Com o avanço da COVID-19, a doença provocada pelo novo coronavírus, muitas empresas estão adotando medidas de prevenção para proteger a saúde de seus empregados e colaboradores. Dentre elas está a implementação do trabalho remoto, o popular “home office”, previsto nos arts. 75-A a 75-E da CLT e que também foi objeto da polêmica Medida Provisória nº 927/2020.

Apesar dos diversos benefícios proporcionados pelo teletrabalho, faz-se necessário atentar a uma série de implicações que essa modalidade de trabalho traz, de modo a garantir a segurança e a privacidade das informações e um tratamento de dados satisfatório.

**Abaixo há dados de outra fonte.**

/-- A posted write of st.vd or st.rd becomes visible at its page's class, and the issue ends. DEDUCED (log 86). -/
def State.dvaVisible (s : State) (c id : Nat) : State :=
  let k := s.core c
  match k.own.flight id with
  | some fl =>
    match fl.instr.st? with
    | some (.vd, _, _) =>
      let as := k.dpas fl.addr 128
      if fl.data.isEmpty || fl.arrived || !k.gateOpen fl.gate || k.postedBefore id fl.addr 128 || !s.reaches c as then s
      else
        let ws := (as.zip fl.data).filterMap fun e => if e.2.2 then some (e.1, e.2.1) else none
        ((s.engPut c ws).modOwn c fun w => w.modFlight id fun f => { f with arrived := true }).stEnd c id
    | _ => s
  | none =>
    match k.own.xfers.find? fun x => x.id == id with
    | some x =>
      match x.instr with
      | .stRd _ _ =>
        let as := k.dpas x.base x.total
        if x.quiet || decide (x.done * x.rate < x.total) || !k.gateOpen x.gate ||
            k.postedBefore id x.base x.total || !s.reaches c as then s
        else
          (s.engPut c (as.zip (x.buf.map (·.1)))).modOwn c fun w =>
            { (w.settleIssue x.live) with xfers := w.xfers.filter fun y => y.id != id }
      | _ => s
    | none => s

/-! ## Beats (R178, R179) -/

/-- The weight-store bank of the next beat of ld.tw (04_device_memory.md R99). -/
def Xfer.wsBank (x : Xfer) : Option Nat :=
  match x.instr with
  | .ldTw _ _ => some ((x.base + x.done * x.rate) / 2 ^ 23)
  | _ => none

/-- The bank's refresh window is open (04_device_memory.md R101). -/
def refreshOpen (ftick b : Nat) : Bool := decide ((ftick + 102400 - 3200 * b % 102400) % 102400 < 1600)

/-- A beat that would meet an open refresh window (R104). -/
def State.refreshWait (s : State) (c : Nat) : Bool :=
  let k := s.core c
  match k.own.head .ld with
  | some x => x.due k && (x.wsBank.map fun b => s.wsOpen.contains (dieOf c, b)).getD false
  | none => false

/-- A core of the die whose cycle comes later in this tick, and that no stall holds, has a beat due at the same weight-store
bank, so that a beat may be delayed (R178). DEDUCED (log 117). -/
def State.wsShared (s : State) (c b : Nat) : Bool :=
  s.cores.any fun e =>
    e.1 != c && dieOf e.1 == dieOf c && e.2.stall.isNone && s.turns.contains (.pulse e.1) &&
      ((e.2.own.head .ld).map fun x => x.due e.2 && x.wsBank == some b).getD false

/-- A beat of a core takes its bank of the weight store in this tick, unless it loses it: to a beat that has taken it, or to one
that comes later in the tick, which is free (R178). DEDUCED (log 117). -/
def State.wsTake (s : State) (c b : Nat) : Bool × State :=
  let key := 32 * dieOf c + b
  let (d, s) := s.draw
  if tblFind s.wsTook key = some s.ftick ∨ (s.wsShared c b = true ∧ Config.freeBool d = true) then (false, s)
  else (true, { s with wsTook := tblPut s.wsTook key s.ftick })

/-- Bits of an element in a tile; under FMT 0x0, BITS, an element is one byte (02_numbers.md R30, 11_matrix.md R237). -/
def elemWidth (f : Fmt) : Nat := packBits f

/-- The first bit of the element that holds bit `b` of a tile with rows of `width` bytes; none for the bits of a row behind
its last whole element (11_matrix.md R237). -/
def elemBit (f : Fmt) (width b : Nat) : Option Nat :=
  let w := elemWidth f
  let row := b / (8 * width)
  let e := b % (8 * width) / w
  if w * (e + 1) ≤ 8 * width then some (8 * width * row + w * e) else none

/-- Put a value into a field of a number. -/
def putFld (v lo n x : Nat) : Nat := v - fld v lo n <<< lo + (x % 2 ^ n) <<< lo

/-- What a beat of a tile word moves (19_faults.md R352): its bytes with the elements void that hold a bad byte, the byte in
front of them where an element that began there turns out void, the number of elements newly void, and whether the element
that the beat's end cuts is void. -/
structure Moved where
  before : Option Byte
  bytes : List Byte
  voids : Nat
  cut : Bool
  deriving DecidableEq, Repr

/-- A beat that moves the tile bytes from `lo` on; `prev` is the byte in front of them, and `cut` says that the element they
begin in is void already. -/
def moveBeat (f : Fmt) (width lo : Nat) (prev : Byte) (bs : List (Byte × Bool)) (cut : Bool) : Moved :=
  if !cut && bs.all (fun b => !b.2) then { before := none, bytes := bs.map (·.1), voids := 0, cut := false }
  else
    let w := elemWidth f
    let ends := 8 * (lo + bs.length)
    let bad := (upFrom 0 bs.length).filter fun i => ((bs[i]?).map (·.2)).getD false
    let bits := (if cut then [8 * lo] else []) ++ bad.flatMap fun i => [8 * (lo + i), 8 * (lo + i) + 7]
    let lost := (bits.filterMap (elemBit f width)).eraseDups
    -- bit 0 of the number is bit 8 (lo − 1) of the tile
    let v := ofBytesLe (prev :: bs.map (·.1))
    let v := lost.foldl (fun v p => putFld v (p + 8 - 8 * lo) w (voidOf f)) v
    let out := bytesLe (bs.length + 1) v
    { before := if !cut && lost.any (fun p => decide (p < 8 * lo)) then out.head? else none
      bytes := out.drop 1, voids := lost.length - b2n cut
      cut := lost.any fun p => decide (ends < p + w) }

/-- Write bytes of a tile; a unit written whole loses its mark. -/
def Tile.put (t : Tile) (lo : Nat) (bs : List Byte) : Tile :=
  { t with
    bytes := tblSetRange 0 t.bytes lo bs
    bad := if t.bad.isEmpty then [] else t.bad.filter fun u => !(wholeUnits lo bs.length).contains u }

def Tile.putScales (t : Tile) (lo : Nat) (bs : List Byte) : Tile :=
  { t with
    scales := tblSetRange 0 t.scales lo bs
    badScales := if t.badScales.isEmpty then [] else t.badScales.filter fun u => !(wholeUnits lo bs.length).contains u }

/-- Write what a beat moves into a tile. -/
def Tile.move (t : Tile) (lo : Nat) (m : Moved) : Tile :=
  let t := match m.before with | some b => t.put (lo - 1) [b] | none => t
  t.put lo m.bytes

/-- One element of an accumulator as st.rc stores it (R179): code, flags, and whether it was lost. -/
def retired (a : Acc) (f : Fmt) (mode : BitVec 4) (e : Nat) : Nat × Flg × Bool :=
  if a.bad.contains e then (voidOf f, flPoison, true)
  else
    let r := conv 1 f (modeR mode) (modeWrap mode) (tblGet 0 a.elems e).toNat
    (r.1, r.2, false)

/-- What a beat of a retire-convert word moves: bytes, flags and number of voids of the elements read in it, and the code
of the element that its end cuts. -/
structure Retired where
  bytes : List Byte
  fl : Flg
  voids : Nat
  cut : Option Nat
  deriving DecidableEq, Repr

/-- Bytes `lo` to `lo + n − 1` of a retired accumulator. Each element is read once, in the beat in which it begins; `cut` is
the code of the one that began before (R178, R179). -/
def retireBeat (a : Acc) (f : Fmt) (mode : BitVec 4) (lo n : Nat) (cut : Option Nat) : Retired :=
  let w := packBits f
  let first := ceilDiv (8 * lo) w
  let last := ceilDiv (8 * (lo + n)) w
  let els := (upFrom first (last - first)).map fun e => (e, retired a f mode e)
  let head := w * first - 8 * lo
  let v := els.foldl (fun acc e => acc + e.2.1 <<< (w * (e.1 - first) + head)) ((cut.getD 0) >>> (w - head))
  { bytes := bytesLe n v
    fl := els.foldl (fun f e => f ||| e.2.2.1) 0
    voids := (els.filter fun e => e.2.2.2).length
    cut := if w * last = 8 * (lo + n) then none else els.getLast?.map (·.2.1) }

/-- The bytes of a tile as a store finds them. -/
def Tile.out (t : Tile) (lo n : Nat) : List (Byte × Bool) :=
  (upFrom lo n).map fun i => (tblGet 0 t.bytes i, t.bad.contains (i / 8))

/-- Flag and count what a beat has found lost (19_faults.md R352). -/
def State.beatVoids (s : State) (c ctx voids : Nat) (fl : Flg) : State :=
  (s.flag c ctx fl).modCore c fun k => { k with void := satAdd k.void voids (2 ^ 32 - 1) }

/-- Change a transfer. -/
def Own.modXfer (o : Own) (id : Nat) (f : Xfer → Xfer) : Own :=
  { o with xfers := o.xfers.map fun y => if y.id = id then f y else y }

/-- Move a transfer past a beat; its next beat is another cycle's. -/
def State.beatDone (s : State) (c id : Nat) (buf : List (Byte × Bool)) (cut : Option Nat) : State :=
  s.modOwn c fun w => w.modXfer id fun y =>
    { y with done := y.done + 1, start := w.sigma + 1, buf := buf, cut := cut }

/-- Place bytes of a tile load from tile byte `lo` on. -/
def State.tileLoad (s : State) (c : Nat) (x : Xfer) (lo : Nat) (bs : List (Byte × Bool)) : State :=
  let t := (s.own c).tile x.tile
  let m := moveBeat x.fmt x.width lo (tblGet 0 t.bytes (lo - 1)) bs x.cut.isSome
  ((s.modOwn c fun w => w.setTile x.tile (t.move lo m)).beatVoids c x.ctx m.voids (flIf (m.voids != 0) flPoison)).beatDone
    c x.id [] (if m.cut then some 0 else none)

/-- Take 64 bytes of a tile load: a 128-byte unit is placed whole, so that MX finds it wholly old or wholly new (R178). -/
def State.tileHalf (s : State) (c : Nat) (x : Xfer) (bs : List (Byte × Bool)) : State :=
  let hi := x.done * x.rate + bs.length
  let all := x.buf ++ bs
  if hi % 128 = 0 ∨ x.total ≤ hi then s.tileLoad c x (hi - all.length) all else s.beatDone c x.id all x.cut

Antes de adentrar ao tema em si, mostra-se necessário conceituar o tratamento de dados e medidas de segurança. Como bem se sabe, conforme a Lei Geral de Proteção de Dados (LGPD), que entrará em vigor em agosto, tratamento é toda operação realizada com dados pessoais[1]. Em suma, pode-se dizer que qualquer manipulação de dados ocorrida durante o home office será considerada um tratamento aos olhos da lei.

Para um tratamento seguro e eficaz, a LGPD prevê que deverão ser adotadas “medidas de segurança, técnicas e administrativas aptas a proteger os dados pessoais de acessos não autorizados e de situações acidentais ou ilícitas de destruição, perda, alteração, comunicação ou qualquer forma de tratamento inadequado ou ilícito”[2], bem como regras e padrões de boas práticas e governança para o tratamento dos dados[3], ou seja, aquele que realizar o tratamento deve adotar todas as medidas necessárias e disponíveis à época para garantir a segurança e proteção dos dados tratados.

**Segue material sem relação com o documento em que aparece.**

-- ==== Sys2Proof/Machine/Cycle.lean ====
section
/-! DEFINITION. A cycle of a core: what it waits for, lap stalls, taking engine faults, the order of the
reads, accesses and writes of a cycle, counters, trace and the debugger (07_ring.md R151 to R164,
19_faults.md R333 to R336, 24_debug.md R399 to R404). -/
namespace Sys2Proof.Machine

/-! ## Causes of a lap stall (07_ring.md R159) -/

/-- The core as if it were not stalled, to ask what an engine would do. -/
def CoreSt.free (k : CoreSt) : CoreSt := { k with stall := none }

/-- The cursor of an engine with the instruction it stands at. -/
def CoreSt.standing (k : CoreSt) (e : Engine) : Option (Cursor × Instr) :=
  match (k.own.queue (engNo e)).run with
  | none => none
  | some r => (r.instr e).map fun i => (r, i)

/-- Queues that the word an engine would start finds empty. -/
def CoreSt.popWaits (k : CoreSt) (e : Engine) : List Nat :=
  match k.standing e with
  | none => []
  | some (r, i) =>
    if k.free.mayIssue e r i then
      ((r.pops (engNo e)).filter fun q => k.own.token q == 0).map (sideIndex (engNo e))
    else []

/-- Queues that finished words of an engine find full. -/
def CoreSt.pushWaits (k : CoreSt) (e : Engine) : List Nat :=
  (k.own.live.filter fun w => w.eng == e && w.ready).flatMap fun w =>
    (pushQueues w).filter fun q => decide (16 ≤ k.own.token q)

/-- Queues an engine waits on, from its side (24_debug.md R399). -/
def CoreSt.tokenWaits (k : CoreSt) (e : Engine) : List Nat := k.popWaits e ++ k.pushWaits e

def allEngines : List Engine := [.cp, .ld, .mx, .vx, .st]

/-- VX stands at a word that waits for the spill machine (10_reversible.md R217). -/
def CoreSt.stackWait (k : CoreSt) : Bool :=
  match k.standing .vx with
  | none => false
  | some (r, i) =>
    k.free.mayIssue .vx r i && (k.popWaits .vx).isEmpty &&
      (match i.vx? with | some (o, _, _) => k.own.stack.waits o | none => false)

/-- ld.vd data that have not arrived by their write cycle (08_load_store.md R182). -/
def CoreSt.lateData (k : CoreSt) : Bool :=
  k.own.flights.any fun f => f.eng == .ld && decide (f.w = k.own.sigma) && !f.quiet &&
    (match f.instr with | .ldVd _ _ => !f.arrived | _ => false)

/-- An exchange delivery to the core is late and has not landed (16_scheduling.md R322). -/
def State.exchangeWait (s : State) (c : Nat) : Bool :=
  s.tags.any fun t => t.2.recs.any fun r => decide (r.dstc = c) && r.late && decide (r.done < r.len)

/-- Engines that make an issue in this cycle. -/
def CoreSt.issuing (k : CoreSt) : List Engine :=
  allEngines.filter fun e =>
    match k.standing e with
    | none => false
    | some (r, i) => k.mayIssue e r i && (k.popWaits e).isEmpty

/-- The spill or refill that VX waits for has not had its use of port 8 (07_ring.md R159, R164). -/
def CoreSt.portWait (k : CoreSt) : Bool := k.stackWait && (k.move.map fun m => !m.port).getD false

/-- Everything that holds the core's schedule in this cycle. A late delivery holds it only when an engine would issue
(16_scheduling.md R322). -/
def State.causes (s : State) (c : Nat) : List Cause :=
  let k := s.core c
  let put (b : Bool) (x : Cause) : List Cause := if b then [x] else []
  put (allEngines.any fun e => !(k.tokenWaits e).isEmpty) .token ++ put (!k.grants.2.isEmpty) .bank ++
    put (s.refreshWait c) .refresh ++ put k.stackWait .stack ++ put k.portWait .port ++
    put (s.exchangeWait c && !k.free.issuing.isEmpty) .exchange ++
    put k.lateData .late ++ put k.holdFault .fault ++ put k.stop .stop ++ put k.repair.isSome .repair ++
    put (decide (0 < k.owed)) .gather ++ put (decide (0 < k.segLaps)) .segment

/-- The physical phase of the owner (R161). -/
def CoreSt.phase (k : CoreSt) : Nat := (k.p + 16 - k.own.off % 16) % 16

/-- The core stands at a lap boundary: of its stall, or of its ring. -/
def CoreSt.lapBoundary (k : CoreSt) : Bool :=
  match k.stall with
  | some st => decide (st.begin_ < k.p) && (k.p - st.begin_) % 16 == 0
  | none => k.phase == 0

/-! ## Engine faults -/

/-- No word follows on the engine: none of an entry that it runs, and no entry waits in its queue. -/
def CoreSt.ended (k : CoreSt) (e : Engine) : Bool :=
  let q := k.own.queue (engNo e)
  q.run.isNone && !(q.items.any QItem.isEntry)

/-- The engine crosses a command boundary in this cycle (19_faults.md R333). -/
def CoreSt.crosses (k : CoreSt) (e : Engine) : Bool :=
  match k.standing e with
  | none => false
  | some (r, i) => decide (r.issue = 0) && (isIllegal i || (k.mayIssue e r i && (k.popWaits e).isEmpty))

/-- A fault that has been detected in an earlier cycle is met outside a boundary: no word follows on its engine, or the core
is held already, when it is kept behind the record that is outstanding (R333, R336). -/
def CoreSt.faultLoose (k : CoreSt) (r : Record) : Bool :=
  r.cause != 0x01 && decide (r.det < k.p) && (k.holdFault || k.ended (engOf r.eng))

/-- A detected fault is taken in this cycle; `moves` says that nothing stalls it, so that boundaries are crossed. That of a
context whose engines another one has taken, at a fence in front of its next word, is taken when it owns them again. -/
def CoreSt.faultDue (k : CoreSt) (moves : Bool) (r : Record) : Bool :=
  k.owner.all (· == r.ctx) && (k.faultLoose r || (moves && (r.cause == 0x01 || (decide (r.det < k.p) && k.crosses (engOf r.eng)))))

def sortFaults (rs : List Record) : List Record := rs.foldl (fun l r => insertFault r l) []

/-- Nothing stalls the core in this cycle. -/
def State.moves (s : State) (c : Nat) : Bool := (s.core c).stall.isNone && (s.causes c).isEmpty

/-- Take the faults that are due: the first is posted, the others are kept behind it, and the core is
held (R334, R336), through a stall that is under way. -/
def State.takeFaults (s : State) (c : Nat) : State :=
  let k := s.core c
  let m := s.moves c
  let due := sortFaults (k.faults.filter (k.faultDue m))
  if due.isEmpty then s
  else
    let s := s.setCore c
      { k with
        faults := k.faults.filter fun r => !k.faultDue m r
        holdFault := true, release := false
        stall := k.stall.map fun st => if st.causes.contains .fault then st else { st with causes := .fault :: st.causes }
        cyc := { k.cyc with faultTaken := true } }
    due.foldl (fun s r =>
      s.postRecord { r with pc := (s.ctx c r.ctx).pc, heads := k.own.heads, tick := s.ftick }) s

/-- Whether every cause is a wait for a token. -/
def tokenOnly (cs : List Cause) : Bool := !cs.isEmpty && cs.all (· == .token)

/-- The token-deadlock fault (03_words.md R421): the first engine whose word waits on a token. The laps of the hold that
follows do not count toward the next one (DESIGN CHOICE, log 99). DESIGN CHOICE (log 109). -/
def State.tokenDeadlock (s : State) (c : Nat) : State :=
  let k := s.core c
  match k.stall, k.owner with
  | some st, some o =>
    if st.tokenLaps < 65536 ∨ k.holdFault then s
    else
      match allEngines.find? fun e => !(k.tokenWaits e).isEmpty with
      | none => s
      | some e =>
        let n := engNo e
        let b := s.blankRecord c o
        let full (w : LiveWord) : List Nat := (pushQueues w).filter fun q => decide (16 ≤ k.own.token q)
        -- the word that the record names, with the queues that it waits on
        let (r, qs) : Record × List Nat :=
          match (k.popWaits e).isEmpty, (k.own.queue n).run,
              k.own.live.find? fun w => w.eng == e && w.ready && !(full w).isEmpty with
          | false, some u, _ =>
            ({ b with
               gen := u.entry.gen, word := u.word, iter := u.iter, code := u.entry.code
               status := statusWord ((u.code.getD 0).extractLsb' 40 8) 0 0 u.word }, k.popWaits e)
          | _, _, some w =>
            ({ b with
               gen := w.gen, word := w.word, iter := w.iter, code := w.code, status := statusWord w.op 0 0 w.word },
             full w)
          | _, _, none => (b, [])
        let s := s.setCore c
          { k with
            holdFault := true, release := false, stall := some { st with tokenLaps := 0, causes := .fault :: st.causes }
            cyc := { k.cyc with faultTaken := true } }
        s.postRecord { r with cause := 0x0A, eng := n, addr := BitVec.ofNat 64 (20 + qs.foldl min 63), heads := k.own.heads }
  | _, _ => s

/-- The end of a fault hold at a lap boundary after the runtime has acted (R334). -/
def State.releaseHold (s : State) (c : Nat) : State :=
  let k := s.core c
  if k.release && k.lapBoundary then s.setCore c { k with release := false, holdFault := false } else s

/-- Count the lap that has just ended. -/
def State.countLap (s : State) (c : Nat) (st : Stall) : State :=
  let has (x : Cause) : Bool := st.causes.contains x
  let s := s.modCore c fun k =>
    { k with
      own := { k.own with slap := satAdd k.own.slap 1 (2 ^ 28 - 1) }
      lapCount := k.lapCount + 1
      bstall := if has .bank || has .gather then satAdd k.bstall 1 (2 ^ 20 - 1) else k.bstall
      rsSlap := if has .stack then satAdd k.rsSlap 1 0xFFFF else k.rsSlap
      owed := if has .gather then k.owed - 1 else k.owed
      segLaps := if has .segment then k.segLaps - 1 else k.segLaps }
  if has .refresh then s.hubCount (offWsstat (dieOf c)) 32 32 1 else s

/-- A stop ends at the first lap boundary after STOP is cleared (24_debug.md R402). -/
def State.stopEnds (s : State) (c : Nat) : State :=
  if (s.core c).stop && !bit (s.hubGet (offDbgctl c)).toNat 0 then
    (s.modCore c fun k => { k with stop := false }).hubField (offDbgctl c) 1 1 0
  else s

/-- The hold of a repair begins at the next lap boundary, where waiting instructions are given up, and ends at the first one at
which the repair is done (25_service.md R413). -/
def State.repairHold (s : State) (c : Nat) : State :=
  let k := s.core c
  if !k.lapBoundary then s
  else
    match k.repairDue with
    | some u => (upFrom 0 8).foldl (fun s i => s.unwait c i) (s.setCore c { k with repairDue := none, repair := some u })
    | none =>
      match k.repair with
      | some u => if u ≤ s.ftick then s.setCore c { k with repair := none } else s
      | none => s

/-- The accesses to scratchpad that have been granted their banks in this cycle, as moves that are due next. -/
def CoreSt.grantTurns (k : CoreSt) (c : Nat) : List Turn :=
  k.grants.1.flatMap fun id =>
    match k.own.flight id with
    | none => []
    | some f =>
      if f.banks.isEmpty then [] else if f.eng = .st then [Turn.event (.stWriteAccess c id)] else [.access c id]

/-- The end of a stalled lap: it is counted, and the stall ends when no cause holds (R159). When one of the accesses that wait
still finds its bank taken, those that do not are made (R133). DESIGN CHOICE (log 99). -/
def State.lapEnd (s : State) (c : Nat) : State :=
  match (s.core c).stall with
  | none => s
  | some st =>
    if !(s.core c).lapBoundary then s
    else
      let s := ((s.countLap c st).stopEnds c).repairHold c
      let cs := s.causes c
      let laps := if tokenOnly st.causes && tokenOnly cs then st.tokenLaps + 1 else 0
      let ts := if cs.contains .bank then (s.core c).grantTurns c else []
      (s.modCore c fun k =>
        { k with
          stall := if cs.isEmpty then none else some { begin_ := k.p, causes := cs, tokenLaps := laps } }).push ts

/-- The stop of a core at a lap boundary (24_debug.md R402). -/
def State.takeStop (s : State) (c : Nat) : State :=
  let k := s.core c
  if !bit (s.hubGet (offDbgctl c)).toNat 0 || k.stop || !k.lapBoundary then s
  else
    let s := s.modCore c fun k => { k with stop := true }
    let s := (upFrom 0 8).foldl (fun s i => s.unwait c i) s
    let s := s.hubField (offDbgctl c) 1 1 1
    s.hubPut (offDbghead c)
      (BitVec.ofNat 64 ((upFrom 0 5).foldl (fun a e => a + (k.own.heads.getD e 0 % 4096) <<< (12 * e)) 0))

A ideia é garantir o direito fundamental de privacidade do titular a partir da adoção de, entre outras, técnicas e medidas de Segurança da Informação. Portanto, de suma importância o entendimento que segurança e privacidade são conceitos distintos e que nem sempre estão juntos, mas, para atender aos fins da LGPD, devem “caminhar de mãos dadas”.

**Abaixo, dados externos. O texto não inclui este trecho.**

/-- R125 to R127. The stores of the scope that a bank word waits for: sequencer stores now, ST and CP stores
when their queues cross the marker; stores of other agents that the context has observed are visible. -/
def State.seqBfence (s : State) (c k : Nat) (scope : BitVec 3) : State :=
  s.asOwner c k fun s =>
    let o := s.own c
    if 16 ≤ (o.gates.filter fun g => !(g.cpCrossed && g.ldCrossed && g.stCrossed)).length then s
    else
      let (n, s) := s.freshId c
      let st := if scope = 0 then [] else (s.ctx c k).stores.map (·.id)
      let g : BankGate :=
        { id := n, scope := scope, cpCrossed := false, ldCrossed := false, stCrossed := false, jobs := [], copies := []
          stWords := [], stores := st }
      (((s.modOwn c fun o => { o with gates := o.gates ++ [g] }).placeItems c [0, 1, 4] (.bank n scope)).settleMissed c k
        scope.toNat).seqNext c k

/-- R270. -/
def State.seqPrept (s : State) (c k : Nat) (m : BitVec 10) : State :=
  s.asOwner c k fun s => s.modCtx c k fun x => { x with prept := m }.next

/-! ## RQPOP (R271) -/

def State.tryRqpop (s : State) (c k : Nat) : State :=
  match (s.ctx c k).wait with
  | .rqpop rd =>
    s.asOwner c k fun s =>
      match (s.own c).rq with
      | e :: r =>
        (s.modOwn c fun o => { o with rq := r }).modCtx c k fun x =>
          ({ x with rqLast := e.tag.setWidth 64 ||| (e.gen.setWidth 64 <<< 8) }.setReg rd e.value).next
      | [] =>
        if ((s.own c).queue 3).count = 0 then
          s.modCtx c k fun x => ({ x with rqLast := x.rqLast ||| 0x10000 }.setReg rd 0).next
        else s
  | _ => s

def State.seqRqpop (s : State) (c k : Nat) (nowait : Bool) (d : BitVec 5) : State :=
  s.asOwner c k fun s =>
    if nowait && (s.own c).rq.isEmpty then
      s.modCtx c k fun x => ({ x with rqLast := x.rqLast ||| 0x10000 }.setReg d 0).next
    else (s.seqWait c k (.rqpop d)).tryRqpop c k

/-! ## Segments (R285, R355, R356) -/

/-- The signature of the engine registers: a CRC over the 20 bytes of their values. -/
def signature (regs : List (BitVec 32)) : BitVec 32 :=
  ~~~(crcBytes 0xFFFFFFFF (regs.flatMap fun r => bytesLe 4 (~~~r).toNat))

/-- Measured count and signature. -/
def Seg.measured (g : Seg) : BitVec 32 × BitVec 32 :=
  (BitVec.ofNat 32 g.count, signature ((upFrom 0 5).map fun e => tblGet 0xFFFFFFFF g.crc e))

/-- Count and signature recomputed from the window records of a segment's words. DESIGN CHOICE (log 41). -/
def Own.remeasured (o : Own) (g : Seg) : BitVec 32 × BitVec 32 :=
  let recs (e : Nat) : List WinRec := (tblGet [] o.win e).filter fun r => r.seg == g.id
  let count := (upFrom 0 5).foldl (fun n e => (recs e).foldl (fun n r => n + r.issues) n) 0
  let reg (e : Nat) : BitVec 32 :=
    (recs e).foldl (fun v r => crcBytes v ((List.replicate r.issues (bytesLe 6 r.word.toNat)).flatten)) 0xFFFFFFFF
  (BitVec.ofNat 32 count, signature ((upFrom 0 5).map reg))

/-- SEGLAST from a count and a signature. -/
def segWord (m : BitVec 32 × BitVec 32) : Word := m.2 ++ m.1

Infelizmente, como a Agência Nacional de Proteção de Dados (ANPD) ainda não foi instituída, não há informações sobre os padrões técnicos mínimos a serem adotados durante o tratamento de dados, mas isso não impede que a empresa e seus colaboradores tomem as devidas precauções e adotem medidas de segurança para evitar incidentes, como perda de dados, invasões por hackers ou acesso de pessoas não autorizadas.

Nesse sentir, é preciso portar em mente que, normalmente, o ambiente doméstico está mais suscetível a incidentes, pois não tem a mesma estrutura de segurança oferecida no ambiente corporativo. Os documentos por vezes não são devidamente criptografados, os dispositivos não têm proteção suficiente contra invasões de rede e o próprio indivíduo tende a “baixar a guarda” em razão de uma falsa sensação de segurança.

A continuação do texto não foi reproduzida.